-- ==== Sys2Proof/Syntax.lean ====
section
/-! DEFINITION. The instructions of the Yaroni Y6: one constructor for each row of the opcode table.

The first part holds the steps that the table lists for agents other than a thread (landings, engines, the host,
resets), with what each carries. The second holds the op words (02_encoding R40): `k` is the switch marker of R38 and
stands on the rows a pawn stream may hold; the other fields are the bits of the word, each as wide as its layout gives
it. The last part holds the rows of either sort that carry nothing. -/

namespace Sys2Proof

==

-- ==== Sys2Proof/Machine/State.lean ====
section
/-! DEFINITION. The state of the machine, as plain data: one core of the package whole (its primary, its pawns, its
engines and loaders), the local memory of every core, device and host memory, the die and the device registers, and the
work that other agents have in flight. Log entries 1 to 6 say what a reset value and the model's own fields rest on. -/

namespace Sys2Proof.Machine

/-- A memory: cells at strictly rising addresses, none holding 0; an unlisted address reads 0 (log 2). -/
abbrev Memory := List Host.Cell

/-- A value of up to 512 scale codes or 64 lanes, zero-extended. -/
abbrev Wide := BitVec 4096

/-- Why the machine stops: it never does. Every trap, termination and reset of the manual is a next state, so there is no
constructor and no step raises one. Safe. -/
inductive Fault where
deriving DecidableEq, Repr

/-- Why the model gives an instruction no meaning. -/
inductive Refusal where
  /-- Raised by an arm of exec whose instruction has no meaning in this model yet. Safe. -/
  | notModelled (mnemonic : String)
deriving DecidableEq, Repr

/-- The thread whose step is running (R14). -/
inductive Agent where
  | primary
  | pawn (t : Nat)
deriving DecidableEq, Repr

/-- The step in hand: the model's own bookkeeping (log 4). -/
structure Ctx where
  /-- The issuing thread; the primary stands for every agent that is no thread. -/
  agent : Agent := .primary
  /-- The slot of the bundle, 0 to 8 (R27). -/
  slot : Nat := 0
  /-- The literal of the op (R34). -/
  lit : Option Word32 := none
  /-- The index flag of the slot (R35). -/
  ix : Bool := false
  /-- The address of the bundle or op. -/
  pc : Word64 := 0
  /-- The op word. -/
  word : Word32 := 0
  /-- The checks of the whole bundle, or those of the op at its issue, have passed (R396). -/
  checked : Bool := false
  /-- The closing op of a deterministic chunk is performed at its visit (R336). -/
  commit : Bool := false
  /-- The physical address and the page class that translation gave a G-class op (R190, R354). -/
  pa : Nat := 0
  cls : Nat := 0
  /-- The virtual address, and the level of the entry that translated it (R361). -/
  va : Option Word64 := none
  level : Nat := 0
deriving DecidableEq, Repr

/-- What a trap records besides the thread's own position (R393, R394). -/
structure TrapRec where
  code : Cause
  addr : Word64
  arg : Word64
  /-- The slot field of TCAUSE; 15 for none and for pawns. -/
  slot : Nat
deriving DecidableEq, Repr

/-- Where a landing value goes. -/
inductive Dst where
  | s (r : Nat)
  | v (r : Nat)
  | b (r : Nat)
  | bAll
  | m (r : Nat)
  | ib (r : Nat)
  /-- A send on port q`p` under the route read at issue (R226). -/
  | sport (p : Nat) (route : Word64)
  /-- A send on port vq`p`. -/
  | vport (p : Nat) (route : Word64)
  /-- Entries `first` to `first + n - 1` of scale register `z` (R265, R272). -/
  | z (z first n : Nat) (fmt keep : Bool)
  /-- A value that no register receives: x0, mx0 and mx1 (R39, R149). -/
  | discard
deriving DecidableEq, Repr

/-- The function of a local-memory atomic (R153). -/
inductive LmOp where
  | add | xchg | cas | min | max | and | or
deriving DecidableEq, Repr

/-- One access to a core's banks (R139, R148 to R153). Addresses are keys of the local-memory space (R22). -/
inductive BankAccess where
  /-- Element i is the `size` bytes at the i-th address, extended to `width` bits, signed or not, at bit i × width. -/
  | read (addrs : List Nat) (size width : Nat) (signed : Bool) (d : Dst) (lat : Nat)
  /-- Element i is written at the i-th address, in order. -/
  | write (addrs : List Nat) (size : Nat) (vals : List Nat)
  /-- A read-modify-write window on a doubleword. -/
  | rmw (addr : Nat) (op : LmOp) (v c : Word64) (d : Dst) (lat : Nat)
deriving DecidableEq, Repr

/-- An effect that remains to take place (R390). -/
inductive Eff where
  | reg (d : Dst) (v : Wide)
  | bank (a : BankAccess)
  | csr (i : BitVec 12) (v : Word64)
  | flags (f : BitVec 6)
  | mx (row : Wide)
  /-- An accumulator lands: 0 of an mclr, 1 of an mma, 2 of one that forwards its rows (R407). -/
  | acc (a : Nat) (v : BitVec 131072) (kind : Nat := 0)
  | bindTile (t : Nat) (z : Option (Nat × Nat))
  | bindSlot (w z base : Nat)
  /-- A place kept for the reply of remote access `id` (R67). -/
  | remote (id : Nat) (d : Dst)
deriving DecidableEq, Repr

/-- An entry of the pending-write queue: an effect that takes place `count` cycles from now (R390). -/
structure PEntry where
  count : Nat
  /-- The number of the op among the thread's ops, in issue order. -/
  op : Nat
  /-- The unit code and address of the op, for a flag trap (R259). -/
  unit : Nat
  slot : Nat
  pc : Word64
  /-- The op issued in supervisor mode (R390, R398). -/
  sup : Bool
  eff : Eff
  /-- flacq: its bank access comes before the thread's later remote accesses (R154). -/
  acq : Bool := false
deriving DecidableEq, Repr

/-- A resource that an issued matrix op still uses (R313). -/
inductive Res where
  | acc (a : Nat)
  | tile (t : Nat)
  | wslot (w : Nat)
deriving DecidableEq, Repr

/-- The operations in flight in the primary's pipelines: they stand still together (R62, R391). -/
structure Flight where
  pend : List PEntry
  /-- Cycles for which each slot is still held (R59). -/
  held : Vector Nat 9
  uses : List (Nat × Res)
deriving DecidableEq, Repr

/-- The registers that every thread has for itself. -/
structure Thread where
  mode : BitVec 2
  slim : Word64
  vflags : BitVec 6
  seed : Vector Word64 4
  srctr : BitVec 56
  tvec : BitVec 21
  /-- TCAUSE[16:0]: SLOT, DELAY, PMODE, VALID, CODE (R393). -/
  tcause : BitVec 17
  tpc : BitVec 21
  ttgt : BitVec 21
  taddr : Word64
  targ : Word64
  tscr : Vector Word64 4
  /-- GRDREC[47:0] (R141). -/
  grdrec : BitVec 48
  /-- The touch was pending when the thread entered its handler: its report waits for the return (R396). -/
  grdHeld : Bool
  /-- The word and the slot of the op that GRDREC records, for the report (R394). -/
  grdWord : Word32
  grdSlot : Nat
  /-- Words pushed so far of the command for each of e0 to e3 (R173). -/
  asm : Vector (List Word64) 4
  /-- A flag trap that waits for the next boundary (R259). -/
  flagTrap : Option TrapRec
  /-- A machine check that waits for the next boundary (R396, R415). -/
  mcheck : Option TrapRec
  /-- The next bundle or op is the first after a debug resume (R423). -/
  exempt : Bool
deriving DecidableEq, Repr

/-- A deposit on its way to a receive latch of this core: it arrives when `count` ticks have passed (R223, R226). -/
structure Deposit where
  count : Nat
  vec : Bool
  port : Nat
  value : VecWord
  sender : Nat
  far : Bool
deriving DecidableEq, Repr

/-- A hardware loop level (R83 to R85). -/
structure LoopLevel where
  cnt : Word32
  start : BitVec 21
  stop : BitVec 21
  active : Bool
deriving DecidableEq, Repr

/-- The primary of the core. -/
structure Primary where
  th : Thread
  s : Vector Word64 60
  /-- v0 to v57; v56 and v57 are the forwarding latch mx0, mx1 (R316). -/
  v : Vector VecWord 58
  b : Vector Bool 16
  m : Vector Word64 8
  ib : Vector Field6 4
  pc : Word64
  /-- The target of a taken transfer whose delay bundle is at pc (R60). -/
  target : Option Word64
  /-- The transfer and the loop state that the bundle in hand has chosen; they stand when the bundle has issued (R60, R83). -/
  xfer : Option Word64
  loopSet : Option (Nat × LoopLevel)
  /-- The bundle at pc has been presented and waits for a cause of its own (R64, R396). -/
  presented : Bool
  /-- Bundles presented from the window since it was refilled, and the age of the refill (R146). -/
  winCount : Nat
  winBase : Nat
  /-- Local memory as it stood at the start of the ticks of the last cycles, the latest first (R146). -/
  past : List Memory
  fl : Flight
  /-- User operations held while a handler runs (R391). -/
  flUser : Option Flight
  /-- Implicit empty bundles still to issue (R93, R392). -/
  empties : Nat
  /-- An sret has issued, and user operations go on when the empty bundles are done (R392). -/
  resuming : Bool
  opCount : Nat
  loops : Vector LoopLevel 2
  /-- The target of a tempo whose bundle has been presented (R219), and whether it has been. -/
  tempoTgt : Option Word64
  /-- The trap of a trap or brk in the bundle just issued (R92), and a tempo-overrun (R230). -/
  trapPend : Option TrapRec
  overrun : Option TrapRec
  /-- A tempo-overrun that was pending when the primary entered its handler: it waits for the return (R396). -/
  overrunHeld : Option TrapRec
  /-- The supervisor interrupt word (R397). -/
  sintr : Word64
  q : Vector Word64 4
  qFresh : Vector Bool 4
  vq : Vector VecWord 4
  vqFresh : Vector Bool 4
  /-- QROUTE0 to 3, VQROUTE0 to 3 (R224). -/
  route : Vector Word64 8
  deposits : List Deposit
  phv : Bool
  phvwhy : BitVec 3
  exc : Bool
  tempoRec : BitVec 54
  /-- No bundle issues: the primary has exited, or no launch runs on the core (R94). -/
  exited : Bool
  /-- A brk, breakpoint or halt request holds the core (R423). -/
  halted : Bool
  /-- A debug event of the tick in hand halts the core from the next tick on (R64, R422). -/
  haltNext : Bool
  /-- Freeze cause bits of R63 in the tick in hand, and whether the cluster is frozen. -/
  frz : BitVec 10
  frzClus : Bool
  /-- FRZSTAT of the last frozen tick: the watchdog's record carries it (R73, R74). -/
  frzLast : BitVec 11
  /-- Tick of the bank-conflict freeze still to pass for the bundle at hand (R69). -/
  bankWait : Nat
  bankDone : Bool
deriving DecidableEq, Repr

* * *

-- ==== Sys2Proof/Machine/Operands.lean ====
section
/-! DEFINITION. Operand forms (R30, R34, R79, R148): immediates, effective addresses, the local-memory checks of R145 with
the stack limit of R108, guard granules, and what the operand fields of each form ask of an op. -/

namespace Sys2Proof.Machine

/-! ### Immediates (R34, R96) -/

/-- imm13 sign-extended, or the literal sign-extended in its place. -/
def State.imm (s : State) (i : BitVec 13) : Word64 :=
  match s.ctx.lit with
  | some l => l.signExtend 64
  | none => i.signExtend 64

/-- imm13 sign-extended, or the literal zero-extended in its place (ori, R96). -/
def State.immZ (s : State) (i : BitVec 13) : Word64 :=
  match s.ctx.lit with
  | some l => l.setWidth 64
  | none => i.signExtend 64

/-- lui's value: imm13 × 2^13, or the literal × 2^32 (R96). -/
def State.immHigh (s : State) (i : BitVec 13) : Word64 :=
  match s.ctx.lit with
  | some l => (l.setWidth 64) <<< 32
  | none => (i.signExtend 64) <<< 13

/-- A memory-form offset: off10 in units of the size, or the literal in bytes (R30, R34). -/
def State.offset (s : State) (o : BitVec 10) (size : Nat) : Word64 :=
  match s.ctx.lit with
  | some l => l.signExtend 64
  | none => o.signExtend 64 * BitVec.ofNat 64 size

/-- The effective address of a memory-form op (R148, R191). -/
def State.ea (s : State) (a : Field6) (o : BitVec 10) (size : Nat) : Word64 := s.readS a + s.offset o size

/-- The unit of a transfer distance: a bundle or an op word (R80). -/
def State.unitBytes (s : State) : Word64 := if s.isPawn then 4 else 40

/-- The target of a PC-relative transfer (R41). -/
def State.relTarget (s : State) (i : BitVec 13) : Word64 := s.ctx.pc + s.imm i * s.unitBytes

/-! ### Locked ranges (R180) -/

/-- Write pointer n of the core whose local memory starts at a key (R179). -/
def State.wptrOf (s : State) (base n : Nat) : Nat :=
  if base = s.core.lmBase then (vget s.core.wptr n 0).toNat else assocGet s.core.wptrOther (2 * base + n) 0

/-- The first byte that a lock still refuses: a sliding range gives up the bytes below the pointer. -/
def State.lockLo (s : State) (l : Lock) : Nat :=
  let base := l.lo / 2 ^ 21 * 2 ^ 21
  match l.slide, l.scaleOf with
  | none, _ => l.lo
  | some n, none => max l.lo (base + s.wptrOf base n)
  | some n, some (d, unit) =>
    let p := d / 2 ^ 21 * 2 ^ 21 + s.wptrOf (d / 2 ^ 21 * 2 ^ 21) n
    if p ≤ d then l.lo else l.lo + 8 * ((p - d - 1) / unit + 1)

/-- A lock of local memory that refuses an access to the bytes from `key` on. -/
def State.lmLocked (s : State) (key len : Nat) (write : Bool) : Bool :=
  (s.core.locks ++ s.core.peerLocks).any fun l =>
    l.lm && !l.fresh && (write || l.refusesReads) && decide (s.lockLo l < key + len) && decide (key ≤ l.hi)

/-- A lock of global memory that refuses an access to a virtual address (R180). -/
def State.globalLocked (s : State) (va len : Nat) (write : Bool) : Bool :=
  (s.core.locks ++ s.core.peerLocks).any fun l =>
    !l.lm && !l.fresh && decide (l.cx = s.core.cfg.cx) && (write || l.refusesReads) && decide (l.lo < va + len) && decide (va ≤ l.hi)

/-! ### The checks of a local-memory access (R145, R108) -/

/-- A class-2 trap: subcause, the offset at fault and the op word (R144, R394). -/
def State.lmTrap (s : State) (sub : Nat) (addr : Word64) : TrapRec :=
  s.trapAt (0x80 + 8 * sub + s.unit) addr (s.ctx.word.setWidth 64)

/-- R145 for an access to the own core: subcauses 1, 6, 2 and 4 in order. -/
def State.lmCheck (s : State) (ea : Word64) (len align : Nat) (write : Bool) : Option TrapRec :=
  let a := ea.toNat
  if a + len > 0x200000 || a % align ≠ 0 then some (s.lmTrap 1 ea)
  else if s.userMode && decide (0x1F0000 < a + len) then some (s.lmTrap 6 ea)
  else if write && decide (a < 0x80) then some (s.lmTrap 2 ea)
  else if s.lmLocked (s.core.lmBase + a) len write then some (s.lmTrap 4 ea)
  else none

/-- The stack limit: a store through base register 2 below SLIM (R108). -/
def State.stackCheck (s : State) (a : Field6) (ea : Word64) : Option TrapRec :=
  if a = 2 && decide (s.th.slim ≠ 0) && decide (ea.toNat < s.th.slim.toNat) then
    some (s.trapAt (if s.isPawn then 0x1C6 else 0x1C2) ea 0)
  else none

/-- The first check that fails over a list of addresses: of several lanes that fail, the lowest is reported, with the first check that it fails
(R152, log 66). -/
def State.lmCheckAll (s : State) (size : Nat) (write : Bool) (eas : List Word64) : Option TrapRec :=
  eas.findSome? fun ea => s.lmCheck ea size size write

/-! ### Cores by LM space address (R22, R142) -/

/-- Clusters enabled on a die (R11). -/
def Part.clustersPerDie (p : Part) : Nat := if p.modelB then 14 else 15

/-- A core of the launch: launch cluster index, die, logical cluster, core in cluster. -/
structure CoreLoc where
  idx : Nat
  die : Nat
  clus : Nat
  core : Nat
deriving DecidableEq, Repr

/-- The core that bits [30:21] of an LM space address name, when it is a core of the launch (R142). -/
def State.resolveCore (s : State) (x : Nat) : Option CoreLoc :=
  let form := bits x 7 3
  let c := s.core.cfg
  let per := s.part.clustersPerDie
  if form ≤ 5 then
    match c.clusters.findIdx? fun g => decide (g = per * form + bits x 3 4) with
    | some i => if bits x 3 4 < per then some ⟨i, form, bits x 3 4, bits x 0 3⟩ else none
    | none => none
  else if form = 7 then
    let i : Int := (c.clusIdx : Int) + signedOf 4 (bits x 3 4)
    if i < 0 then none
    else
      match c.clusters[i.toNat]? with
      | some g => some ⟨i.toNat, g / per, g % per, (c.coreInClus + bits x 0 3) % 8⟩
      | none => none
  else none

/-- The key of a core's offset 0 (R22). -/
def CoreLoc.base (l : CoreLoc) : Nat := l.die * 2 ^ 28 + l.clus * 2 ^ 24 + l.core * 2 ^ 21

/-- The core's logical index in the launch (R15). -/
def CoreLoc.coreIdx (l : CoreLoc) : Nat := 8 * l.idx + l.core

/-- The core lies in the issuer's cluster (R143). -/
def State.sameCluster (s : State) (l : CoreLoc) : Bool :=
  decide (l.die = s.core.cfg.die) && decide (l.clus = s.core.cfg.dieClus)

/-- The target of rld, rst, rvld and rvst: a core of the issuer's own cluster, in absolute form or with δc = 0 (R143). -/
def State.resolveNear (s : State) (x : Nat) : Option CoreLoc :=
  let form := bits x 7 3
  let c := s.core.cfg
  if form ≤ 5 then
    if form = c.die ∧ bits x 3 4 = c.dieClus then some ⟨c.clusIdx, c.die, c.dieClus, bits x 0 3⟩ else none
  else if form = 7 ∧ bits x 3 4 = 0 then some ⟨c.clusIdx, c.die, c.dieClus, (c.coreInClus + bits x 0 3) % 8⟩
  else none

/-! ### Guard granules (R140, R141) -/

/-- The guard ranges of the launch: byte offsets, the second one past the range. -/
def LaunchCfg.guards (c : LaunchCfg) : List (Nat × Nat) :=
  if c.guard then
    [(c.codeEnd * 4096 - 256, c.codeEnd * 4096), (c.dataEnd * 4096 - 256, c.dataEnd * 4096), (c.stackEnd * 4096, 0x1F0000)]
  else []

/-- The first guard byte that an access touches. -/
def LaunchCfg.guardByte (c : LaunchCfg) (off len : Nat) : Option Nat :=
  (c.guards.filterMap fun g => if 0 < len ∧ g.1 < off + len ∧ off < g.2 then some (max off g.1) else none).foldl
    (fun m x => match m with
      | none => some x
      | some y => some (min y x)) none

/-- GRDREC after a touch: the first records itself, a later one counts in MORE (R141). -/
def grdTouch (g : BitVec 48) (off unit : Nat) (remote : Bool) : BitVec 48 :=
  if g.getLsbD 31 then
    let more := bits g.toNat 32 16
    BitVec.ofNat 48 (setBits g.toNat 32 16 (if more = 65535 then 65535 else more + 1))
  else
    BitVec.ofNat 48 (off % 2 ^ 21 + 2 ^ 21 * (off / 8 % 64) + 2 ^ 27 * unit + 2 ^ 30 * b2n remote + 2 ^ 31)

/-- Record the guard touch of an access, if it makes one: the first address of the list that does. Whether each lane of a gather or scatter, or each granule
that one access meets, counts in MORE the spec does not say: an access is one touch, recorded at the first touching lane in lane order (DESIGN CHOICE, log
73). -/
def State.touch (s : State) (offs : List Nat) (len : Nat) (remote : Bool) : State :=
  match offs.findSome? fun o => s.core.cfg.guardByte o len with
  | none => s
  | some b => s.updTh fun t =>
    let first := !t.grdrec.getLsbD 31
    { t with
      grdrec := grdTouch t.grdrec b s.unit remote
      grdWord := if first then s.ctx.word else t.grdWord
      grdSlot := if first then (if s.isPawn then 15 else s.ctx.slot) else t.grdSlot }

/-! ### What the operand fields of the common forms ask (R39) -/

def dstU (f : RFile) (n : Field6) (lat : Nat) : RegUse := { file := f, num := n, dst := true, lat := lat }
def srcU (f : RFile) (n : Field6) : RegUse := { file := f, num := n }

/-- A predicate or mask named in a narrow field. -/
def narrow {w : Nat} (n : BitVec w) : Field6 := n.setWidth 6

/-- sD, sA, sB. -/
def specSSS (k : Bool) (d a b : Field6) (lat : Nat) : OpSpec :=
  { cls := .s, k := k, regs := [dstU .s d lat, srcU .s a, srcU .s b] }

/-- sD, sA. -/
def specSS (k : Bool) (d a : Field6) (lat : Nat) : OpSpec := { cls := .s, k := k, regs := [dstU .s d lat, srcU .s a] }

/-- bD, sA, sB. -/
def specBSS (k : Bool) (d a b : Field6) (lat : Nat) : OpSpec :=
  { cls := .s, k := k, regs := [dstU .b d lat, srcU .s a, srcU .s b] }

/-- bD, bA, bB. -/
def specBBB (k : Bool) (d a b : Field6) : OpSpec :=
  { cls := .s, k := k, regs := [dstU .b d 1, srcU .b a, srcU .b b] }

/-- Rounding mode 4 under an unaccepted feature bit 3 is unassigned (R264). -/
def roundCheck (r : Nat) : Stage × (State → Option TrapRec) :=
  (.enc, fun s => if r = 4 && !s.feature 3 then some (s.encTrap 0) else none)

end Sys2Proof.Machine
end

> Exercise
The response should be the listing above, limited to the lines between the one holding "(a : BankAccess)" and the one holding "seed : Vector Word64 4", inclusive, reproduced exactly.

> Task solution
  | bank (a : BankAccess)
  | csr (i : BitVec 12) (v : Word64)
  | flags (f : BitVec 6)
  | mx (row : Wide)
  /-- An accumulator lands: 0 of an mclr, 1 of an mma, 2 of one that forwards its rows (R407). -/
  | acc (a : Nat) (v : BitVec 131072) (kind : Nat := 0)
  | bindTile (t : Nat) (z : Option (Nat × Nat))
  | bindSlot (w z base : Nat)
  /-- A place kept for the reply of remote access `id` (R67). -/
  | remote (id : Nat) (d : Dst)
deriving DecidableEq, Repr

/-- An entry of the pending-write queue: an effect that takes place `count` cycles from now (R390). -/
structure PEntry where
  count : Nat
  /-- The number of the op among the thread's ops, in issue order. -/
  op : Nat
  /-- The unit code and address of the op, for a flag trap (R259). -/
  unit : Nat
  slot : Nat
  pc : Word64
  /-- The op issued in supervisor mode (R390, R398). -/
  sup : Bool
  eff : Eff
  /-- flacq: its bank access comes before the thread's later remote accesses (R154). -/
  acq : Bool := false
deriving DecidableEq, Repr

/-- A resource that an issued matrix op still uses (R313). -/
inductive Res where
  | acc (a : Nat)
  | tile (t : Nat)
  | wslot (w : Nat)
deriving DecidableEq, Repr

/-- The operations in flight in the primary's pipelines: they stand still together (R62, R391). -/
structure Flight where
  pend : List PEntry
  /-- Cycles for which each slot is still held (R59). -/
  held : Vector Nat 9
  uses : List (Nat × Res)
deriving DecidableEq, Repr

/-- The registers that every thread has for itself. -/
structure Thread where
  mode : BitVec 2
  slim : Word64
  vflags : BitVec 6
  seed : Vector Word64 4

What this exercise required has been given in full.